Per capire i motivi per i quali oggi – dopo secoli di disinteresse – si riporta l’attenzione su antichi sentieri, mulattiere, luoghi di culto abbandonati dobbiamo analizzare la società medievale.
Ripercorrere a distanza di un millennio quelle stesse strade che in epoca di grandi divisioni univano idealmente i più importanti luoghi della cristianità aprendo nuovi spazi di sviluppo al turismo culturale e devozionale, recuperare beni architettonici e culturali di epoca romanica dimenticati da tempo, offrire ai popoli della Nuova Europa  - mettendoli a confronto con il proprio passato – occasioni di incontro e conoscenza reciproca è l’impegno politico che da alcuni anni si stanno dedicando a tutti i livelli.

L’antica strada romana delle Gallie
si dipartiva da Vercellae o da Quadrata (dove oggi sorge la località di Verolengo) verso il rilievo boscoso della Serra. Probabilmente passava a sud del Lago di Viverone presso la località di Settimo Rottaro – Septimun. La strada attraversava la colonia di Ivrea e raggiungeva Settimo Vittone. Passava per una località definita Ad Pontem, (probabilmente) l’odierno Pont Sant Martin, superava Bard, le antiche località di Quinto, Quart, Nus (indicanti rispettivamente il quinto, il quarto e il nono militare) e arrivava ad Augusta Pretoria (Aosta), ultima tappa prima dei valichi alpini.  Le strade romane cambiavano il paesaggio, lo modellavano e lo attraversavano senza adeguarsi ai mutamenti del territorio.

Secoli più tardi queste strade erano ormai degradate o interrotte a causa delle invasioni barbariche.
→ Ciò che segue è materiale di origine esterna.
-- ==== Sys2Proof/Laws/SoundEgress.lean ====
section
/-! SUPPORT. The definitions of Machine/Egress.lean keep a sound state: the queue, the fuses, memory in its
canonical form, the counters' bound and Rosemary's numbering. -/

namespace Sys2Proof.Machine

variable {q : List Instr} {f : Fuses} {s : State}

theorem State.police_sound {n bytes : Nat} {f0 : Frame} (h : Sound q f s) :
    Sound q f (State.police n bytes f0 s).2 := by
  unfold State.police
  repeat' first
    | (with_reducible assumption)
    | extract_lets
    | (with_reducible apply updEg_sound)
    | (with_reducible apply State.count_sound)
    | split

theorem State.policeAll_sound {bytes : Nat} {x1 : List Nat} {x2 : Frame} (h : Sound q f s) :
    Sound q f (State.policeAll bytes x1 x2 s).2 := by
  induction x1 generalizing s x2 with
  | nil =>
    rw [State.policeAll]
    repeat' first
      | (with_reducible assumption)
  | cons x r ih =>
    rw [State.policeAll]
    repeat' first
      | (with_reducible assumption)
      | (with_reducible apply ih)
      | extract_lets
      | (with_reducible refine of_snd (by assumption) (State.police_sound ?_))
      | split

theorem State.modQueue_sound {ifc q0 : Nat} {f0 : Queue → Queue} (h : Sound q f s) :
    Sound q f (State.modQueue ifc q0 f0 s) := by
  unfold State.modQueue
  repeat' first
    | (with_reducible assumption)
    | (with_reducible apply updEg_sound)

theorem State.releaseSlot_sound {f0 : Frame} (h : Sound q f s) : Sound q f (State.releaseSlot f0 s) := by
  unfold State.releaseSlot
  repeat' first
    | (with_reducible assumption)
    | (with_reducible apply State.freeSlot_sound)
    | split

theorem State.dropFrame_sound {id : Nat} (h : Sound q f s) : Sound q f (State.dropFrame id s) := by
  unfold State.dropFrame
  repeat' first
    | (with_reducible assumption)
    | extract_lets
    | (with_reducible apply State.freeFrame_sound)
    | (with_reducible apply State.releaseSlot_sound)
    | split

theorem State.admitQueue_sound {ifc id : Nat} {bs : List Byte} {l3 : Option Nat} (h : Sound q f s) :
    Sound q f (State.admitQueue ifc id bs l3 s) := by
  unfold State.admitQueue
  repeat' first
    | (with_reducible assumption)
    | extract_lets
    | (with_reducible refine sound_ite (fun _ => ?_) (fun _ => ?_))
    | (with_reducible apply State.count_sound)
    | (with_reducible apply State.modFrame_sound)
    | (with_reducible apply State.noteHeld_sound)
    | (with_reducible apply State.modQueue_sound)
    | (with_reducible apply State.releaseSlot_sound)
    | (with_reducible apply State.dropFrame_sound)
    | split

theorem State.sendTo_sound {ifc id : Nat} {f0 : Frame} {hdr : Option (List Byte)} (h : Sound q f s) :
    Sound q f (State.sendTo ifc id f0 hdr s) := by
  unfold State.sendTo
  repeat' first
    | (with_reducible assumption)
    | extract_lets
    | (with_reducible refine sound_ite (fun _ => ?_) (fun _ => ?_))
    | (with_reducible apply State.count_sound)
    | (with_reducible apply State.admitQueue_sound)
    | split
    | (dsimp +zetaDelta only)

theorem State.sendAll_sound {id : Nat} {f0 : Frame} {hdr : Option (List Byte)} {outs : List Nat}
    (h : Sound q f s) : Sound q f (s.sendAll id f0 hdr outs) := by
  induction outs generalizing s with
  | nil => exact State.dropFrame_sound h
  | cons i rest ih =>
    cases rest with
    | nil => exact State.sendTo_sound h
    | cons j rest => exact ih (State.sendTo_sound (updParser_sound h))

theorem State.discard_sound {id : Nat} {f0 : Frame} (h : Sound q f s) :
    Sound q f (State.discard id f0 s) := by
  unfold State.discard
  repeat' first
    | (with_reducible assumption)
    | extract_lets
    | (with_reducible refine sound_ite (fun _ => ?_) (fun _ => ?_))
    | (with_reducible apply State.count_sound)
    | (with_reducible apply State.dropFrame_sound)

theorem State.ship_sound {id : Nat} {f0 : Frame} {hdr : Option (List Byte)} {pols outs : List Nat}
    (h : Sound q f s) : Sound q f (State.ship id f0 hdr pols outs s) := by
  unfold State.ship
  extract_lets
  split
  · exact State.discard_sound h
  · split
    · rename_i e
      exact State.sendAll_sound (of_snd e (State.policeAll_sound h))
    · rename_i e
      exact State.dropFrame_sound (of_snd e (State.policeAll_sound h))

theorem State.forward_sound {id : Nat} {f0 : Frame} {hdr : Option (List Byte)} {pols : List Nat} (h :
    Sound q f s) :
    Sound q f (State.forward id f0 hdr pols s) := by
  unfold State.forward
  repeat' first
    | (with_reducible assumption)
    | extract_lets
    | (with_reducible apply State.discard_sound)
    | (with_reducible apply State.ship_sound)
    | split

theorem State.steer_sound {id : Nat} {f0 : Frame} {hdr : Option (List Byte)} {pols : List Nat} {out : Nat}
    (h : Sound q f s) :
    Sound q f (State.steer id f0 hdr pols out s) := by
  unfold State.steer
  repeat' first
    | (with_reducible assumption)
    | extract_lets
    | (with_reducible refine sound_ite (fun _ => ?_) (fun _ => ?_))
    | (with_reducible apply State.out_sound)
    | (with_reducible apply State.count_sound)
    | (with_reducible apply State.dropFrame_sound)
    | (with_reducible apply State.discard_sound)
    | (with_reducible apply State.ship_sound)

theorem State.flood_sound {id : Nat} {f0 : Frame} {hdr : Option (List Byte)} {pols : List Nat} (h : Sound
    q f s) :
    Sound q f (State.flood id f0 hdr pols s) := by
  unfold State.flood
  repeat' first
    | (with_reducible assumption)
    | extract_lets
    | (with_reducible apply State.count_sound)
    | (with_reducible apply State.copyFrame_sound)
    | (with_reducible apply State.ship_sound)
    | split
    | (dsimp +zetaDelta only)

theorem State.l2_sound {id : Nat} {f0 : Frame} {hdr : Option (List Byte)} {pols : List Nat} {macBad :
    Option Nat} (h : Sound q f s) :
    Sound q f (State.l2 id f0 hdr pols macBad s) := by
  unfold State.l2
  repeat' first
    | (with_reducible assumption)
    | extract_lets
    | (with_reducible refine sound_ite (fun _ => ?_) (fun _ => ?_))
    | (with_reducible apply State.count_sound)
    | (with_reducible apply State.macFaulted_sound)
    | (with_reducible apply State.macLook_sound)
    | (with_reducible apply State.discard_sound)
    | (with_reducible apply State.steer_sound)
    | (with_reducible apply State.flood_sound)
    | split

theorem State.fwdAction_sound {id : Nat} {f0 : Frame} {a : RuleAction} {macBad : Option Nat} (h : Sound q
    f s) :
    Sound q f (State.fwdAction id f0 a macBad s) := by
  unfold State.fwdAction
  repeat' first
    | (with_reducible assumption)
    | extract_lets
    | (with_reducible refine sound_ite (fun _ => ?_) (fun _ => ?_))
    | (with_reducible apply State.copyFrame_sound)
    | (with_reducible apply State.discard_sound)
    | (with_reducible apply State.forward_sound)
    | (with_reducible apply State.steer_sound)
    | (with_reducible apply State.l2_sound)
    | split

theorem State.verdictAction_sound {id : Nat} {f0 : Frame} {v : Verdict} (h : Sound q f s) :
    Sound q f (State.verdictAction id f0 v s) := by
  unfold State.verdictAction
  repeat' first
    | (with_reducible assumption)
    | extract_lets
    | (with_reducible refine sound_ite (fun _ => ?_) (fun _ => ?_))
    | (with_reducible apply State.count_sound)
    | (with_reducible apply State.copyFrame_sound)
    | (with_reducible apply State.discard_sound)
    | (with_reducible apply State.forward_sound)
    | (with_reducible apply State.steer_sound)
    | split

theorem State.dfltCopy_sound {f0 : Frame} {malformed : Bool} (h : Sound q f s) :
    Sound q f (State.dfltCopy f0 malformed s) := by
  unfold State.dfltCopy
  repeat' first
    | (with_reducible assumption)
    | extract_lets
    | (with_reducible apply State.copyFrame_sound)
    | split

theorem State.dfltAction_sound {id : Nat} {f0 : Frame} {action : Nat} {malformed : Bool} (h : Sound q f s) :
    Sound q f (State.dfltAction id f0 action malformed s) := by
  unfold State.dfltAction
  repeat' first
    | (with_reducible assumption)
    | extract_lets
    | (with_reducible apply State.discard_sound)
    | (with_reducible apply State.forward_sound)
    | (with_reducible apply State.dfltCopy_sound)
    | split

theorem State.egress_sound {id : Nat} {f0 : Frame} {macBad : Option Nat} (h : Sound q f s) :
    Sound q f (State.egress id f0 macBad s) := by
  unfold State.egress
  repeat' first
    | (with_reducible assumption)
    | extract_lets
    | (with_reducible refine sound_ite (fun _ => ?_) (fun _ => ?_))
    | (with_reducible apply State.count_sound)
    | (with_reducible apply State.discard_sound)
    | (with_reducible apply State.forward_sound)
    | (with_reducible apply State.flood_sound)
    | (with_reducible apply State.fwdAction_sound)
    | (with_reducible apply State.verdictAction_sound)
    | (with_reducible apply State.dfltAction_sound)
    | split

theorem execEgressDecision_sound {t frame : Nat} {macBad : Option Nat} (h : Sound q f s) :
    SoundOut q f (execEgressDecision t frame macBad s) := by
  unfold execEgressDecision
  repeat' first
    | (with_reducible assumption)
    | extract_lets
    | (with_reducible refine State.happen_sound ?_ (fun _ _ => ?_))
    | (with_reducible apply State.egress_sound)
    | split

theorem State.abandon_sound {k : Nat} (h : Sound q f s) : Sound q f (State.abandon k s) := by
  unfold State.abandon
  repeat' first
    | (with_reducible assumption)
    | extract_lets
    | (with_reducible apply State.closeFetches_sound)
    | (with_reducible apply State.unparkAll_sound)
    | (with_reducible apply State.dropShares_sound)
    | (with_reducible apply updComp_sound)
Solo nel VII sec. d.C. i Longobardi ricostruiscono gli assi viari per mantenere i rapporti tra il Regno di Pavia e i ducati meridionali. I longobardi si adeguarono in parte al tracciato romano della Via Cassia. La strada superava presso il Monte Bardone, grazie al passo della Cisa, la catena appenninica per raggiungere il sud, evitando di avvicinarsi troppo ai territori controllati dai bizantini. Passava da Lucca, percorreva la Valle dell’Elsa fino a Siena. Poi proseguiva verso Bolsena, Viterbo e Roma. L’antica strada longobarda rappresentò il nucleo originario della via romea percorsa da folle di pellegrini e dai crociati per tutto il Medioevo.

La strada longobarda ottenne un’importanza strategica grazie a Carlo Magno. Carlo Magno sconfisse i Longobardi e occupò la Pianura Padana; la sua ambizione era quella di riunire tutte le terre dell’Europa Cristiana e l’investitura da parte del Papa nella notte di Natale dell’anno 800 ne è l’esempio. La via dei longobardi divenne la via dei franchi. I viaggiatori dell’Europa continentale dall’Artois, dalla valle del Reno, del Rodano e del Danubio, dai porti del mare del Nord confluivano a Ginevra e poi affrontavano la catena alpina. Fino al XII sec. d.C. i viaggiatori sembravano preferire il passo del Gran S. Bernardo, mentre dal XII sec. d.C. in avanti viene privilegiato il Moncenisio. Attraverso la Val Moriana e la Val di Susa i viaggiatori raggiungevano Torino e poi Chivasso e Vercelli e intercettavano l’antica Via Aemilia attraverso il passo della Cisa.

La società medievale
era in constante movimento: imperatori e re con il loro seguito, abati e predicatori furono grandi viaggiatori. Dal re si pretendeva che viaggiasse e si occupasse direttamente dell’amministrazione del regno; inoltre come volevano antiche credenze precristiane, il sovrano aveva poteri taumaturgici ed era portatore di salvezza e fecondità. Gli ecclesiastici fondavano nuove abbazie, predicavano la parola del Signore e viaggiavano spostandosi da un monastero all’altro per ragioni di studio e amministrativo. Verso il X sec. d.C. anche uomini di umili origini, pellegrini animati dalla fede, incominciarono a percorrere le vie devozionali verso i luoghi sacri. Roma, città sacra e sede della Cattedrale di S. Pietro, dopo il XII sec. d.C. divenne a sua volta una tappa lungo il “Chemin de Jerusalem” che giungeva nella Terrasanta riconquistata dalla spada dei crociati. Ma lungo le strade di Francia viaggiarono anche uomini comuni, briganti, saraceni, eserciti mossi delle contese politiche o mercanti animati da un avventuroso spirito d’iniziativa commerciale. Con la rinascita delle città intorno all’anno mille i mercanti toscani, lombardi, astigiani incominciarono a spostarsi acquistando spezie e altre mercanzie nei porti delle città italiane e rivendendoli sui mercati d’oltralpe, nelle fiere delle Champagne.